PROMPT:
Using the data that follows, return exactly the lines from the one that contains "inductive TestOp where" through the one that contains "inductive OpBbc where", ends included.

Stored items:
============
-- ==== Sys2Proof/Machine/Shape.lean ====
section
/-! DEFINITION. The instructions by the FORMAT of their encoding (30_encoding.md R136 to R187): one constructor of `Shape` per
format, with the operation as an argument. `Instr.shape` and `Instr.ofShape` are inverse to each other
(Laws/Shape.lean); decoding and encoding are written over `Shape`, and statements over it speak of all the instructions of
a format at once: `Instr.ofShape (.alu op form)` runs through the constructors named in each type's docstring. -/

namespace Sys2Proof

/-- Dual-operand operations of major opcode 4, sub-opcodes 0x00 to 0x19 but for MOV and the compares (R140), and the four
multi-bit shifts of major opcode 5 (R165): constructors `add`, `adc`, … and `asl_multi`, `lsr_multi`, `asr_multi`, `ror_multi`. -/
inductive AluOp where
  | add | adc | sub | sbc | and | or | bic | xor | max | min | rsub | bset | bclr | bxor | bmsk
  | add1 | add2 | add3 | sub1 | sub2 | sub3 | asl | lsr | asr | ror
deriving DecidableEq, Repr

/-- The operations that only set flags (R141): constructors `tst`, `cmp`, `rcmp`, `btst`. -/
inductive TestOp where
  | tst | cmp | rcmp | btst
deriving DecidableEq, Repr

/-- Single-operand operations (R142, R166): constructors `asl`, `asr`, … `normw`. -/
inductive SopOp where
  | asl | asr | lsr | ror | rrc | sexb | sexw | extb | extw | abs | not | rlc | swap | norm | normw
deriving DecidableEq, Repr

/-- The compare-and-branch operations (R152): constructors `breq`, … `bbit1`. -/
inductive BrOp where
  | breq | brne | brlt | brge | brlo | brhs | bbit0 | bbit1
deriving DecidableEq, Repr

/-- Data sizes (R159). -/
inductive Size where
  | long | byte | half
deriving DecidableEq, Repr

/-- What a 32-bit load reads: size and extension (R159, R160); a long word has no extension. -/
inductive LdKind where
  | long
  | byte (x : Bool)
  | half (x : Bool)
deriving DecidableEq, Repr

/-- The 16-bit loads (R450 to R455). -/
inductive Ld16 where
  | abc (sz : Size) (a b c : Reg3)
  | cbu (sz : Size) (c b : Reg3) (u : BitVec 5)
  | cbuX (c b : Reg3) (u : BitVec 5)
  | sp (byte : Bool) (b : Reg3) (u : BitVec 5)
  | gp (sz : Size) (s : BitVec 9)
  | pcl (b : Reg3) (u : BitVec 8)
  | pop (b : Reg3)
  | popBlink
deriving DecidableEq, Repr

/-- The 16-bit stores (R461 to R463). -/
inductive St16 where
  | cbu (sz : Size) (c b : Reg3) (u : BitVec 5)
  | sp (byte : Bool) (b : Reg3) (u : BitVec 5)
  | push (b : Reg3)
  | pushBlink
deriving DecidableEq, Repr

/-- The operations of major opcode 0x0D (R172). -/
inductive OpU3 where
  | add | sub | asl | asr
deriving DecidableEq, Repr

/-- The dual-operand operations `op_S b,b,c` of major opcode 0x0F (R174). -/
inductive OpBbc where
  | sub | and | or | bic | xor | add1 | add2 | add3 | asl | lsr | asr
deriving DecidableEq, Repr

/-- The single-operand operations `op_S b,c` of major opcode 0x0F (R174). -/
inductive OpBc where
  | sexb | sexw | extb | extw | abs | not | neg | asl | asr | lsr
deriving DecidableEq, Repr

/-- The operations `op_S b,b,u5` of major opcode 0x17 (R178). -/
inductive OpU5 where
  | asl | lsr | asr | sub | bset | bclr | bmsk
deriving DecidableEq, Repr

/-- The 16-bit arithmetic, logic, move and compare forms (R171 to R174, R178 to R180, R182, R183). -/
inductive Data16 where
  | addAbc (a b c : Reg3)
  | cbu3 (op : OpU3) (c b : Reg3) (u : BitVec 3)
  | addBbh (b : Reg3) (h : Reg) (limm : Word)
  | movBh (b : Reg3) (h : Reg) (limm : Word)
  | cmpBh (b : Reg3) (h : Reg) (limm : Word)
  | movHb (h : Reg) (b : Reg3)
  | bbc (op : OpBbc) (b c : Reg3)
  | tst (b c : Reg3)
  | bc (op : OpBc) (b c : Reg3)
  | bbu5 (op : OpU5) (b : Reg3) (u : BitVec 5)
  | btst (b : Reg3) (u : BitVec 5)
  | addSp (b : Reg3) (u : BitVec 5)
  | adjSp (sub : Bool) (u : BitVec 5)
  | addGp (s : BitVec 9)
  | movU8 (b : Reg3) (u : BitVec 8)
  | addU7 (b : Reg3) (u : BitVec 7)
  | cmpU7 (b : Reg3) (u : BitVec 7)
  | subNe (b : Reg3)
deriving DecidableEq, Repr

/-- The conditions of B_S, BEQ_S, BNE_S (R382). -/
inductive CcB where
  | al | eq | ne
deriving DecidableEq, Repr

/-- The conditions of the eight Bcc_S (R383). -/
inductive Cc8 where
  | gt | ge | lt | le | hi | hs | lo | ls
deriving DecidableEq, Repr

/-- The 16-bit branches and jumps (R382, R383, R387, R391, R402, R406). -/
inductive Ctl16 where
  | j (link d : Bool) (b : Reg3)
  | jBlink (d : Bool)
  | jCond (ne : Bool)
  | br (ne : Bool) (b : Reg3) (s : BitVec 7)
  | b (cond : CcB) (s : BitVec 9)
  | bcc (cond : Cc8) (s : BitVec 6)
  | bl (s : BitVec 11)
deriving DecidableEq, Repr

/-- The instructions by format. -/
inductive Shape where
  | alu (op : AluOp) (form : GenForm)
  | test (op : TestOp) (form : CmpForm)
  | mul (signed : Bool) (form : CmpForm)
  | mov (form : MovForm)
  | nop
  | sop (op : SopOp) (form : SopForm)
  | jump (link : Bool) (form : JForm)
  | jumpD (link : Bool) (form : JDForm)
  | jumpF (form : JFForm)
  | lp (form : LpForm)
  | flag (form : JForm)
  | lr (form : LrForm)
  | sr (form : SrForm)
  | sleep
  | swi
  | load (kind : LdKind) (form : LdForm)
  | store (sz : Size) (c b : Reg) (s : BitVec 9) (aa : BitVec 2) (di : Bool) (limm : Word)
  | bcc (s : BitVec 20) (n : Bool) (q : BitVec 5)
  | bfar (s : BitVec 24) (n : Bool)
  | blcc (s : BitVec 19) (n : Bool) (q : BitVec 5)
  | bl (s : BitVec 23) (n : Bool)
  | br (op : BrOp) (form : BrForm)
  | load16 (form : Ld16)
  | store16 (form : St16)
  | data16 (form : Data16)
  | mul16 (b c : Reg3)
  | ctl16 (form : Ctl16)
  | nop16
  | brk
deriving DecidableEq, Repr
============
ANSWER TO THIS TASK:
inductive TestOp where
  | tst | cmp | rcmp | btst
deriving DecidableEq, Repr

/-- Single-operand operations (R142, R166): constructors `asl`, `asr`, … `normw`. -/
inductive SopOp where
  | asl | asr | lsr | ror | rrc | sexb | sexw | extb | extw | abs | not | rlc | swap | norm | normw
deriving DecidableEq, Repr

/-- The compare-and-branch operations (R152): constructors `breq`, … `bbit1`. -/
inductive BrOp where
  | breq | brne | brlt | brge | brlo | brhs | bbit0 | bbit1
deriving DecidableEq, Repr

/-- Data sizes (R159). -/
inductive Size where
  | long | byte | half
deriving DecidableEq, Repr

/-- What a 32-bit load reads: size and extension (R159, R160); a long word has no extension. -/
inductive LdKind where
  | long
  | byte (x : Bool)
  | half (x : Bool)
deriving DecidableEq, Repr

/-- The 16-bit loads (R450 to R455). -/
inductive Ld16 where
  | abc (sz : Size) (a b c : Reg3)
  | cbu (sz : Size) (c b : Reg3) (u : BitVec 5)
  | cbuX (c b : Reg3) (u : BitVec 5)
  | sp (byte : Bool) (b : Reg3) (u : BitVec 5)
  | gp (sz : Size) (s : BitVec 9)
  | pcl (b : Reg3) (u : BitVec 8)
  | pop (b : Reg3)
  | popBlink
deriving DecidableEq, Repr

/-- The 16-bit stores (R461 to R463). -/
inductive St16 where
  | cbu (sz : Size) (c b : Reg3) (u : BitVec 5)
  | sp (byte : Bool) (b : Reg3) (u : BitVec 5)
  | push (b : Reg3)
  | pushBlink
deriving DecidableEq, Repr

/-- The operations of major opcode 0x0D (R172). -/
inductive OpU3 where
  | add | sub | asl | asr
deriving DecidableEq, Repr

/-- The dual-operand operations `op_S b,b,c` of major opcode 0x0F (R174). -/
inductive OpBbc where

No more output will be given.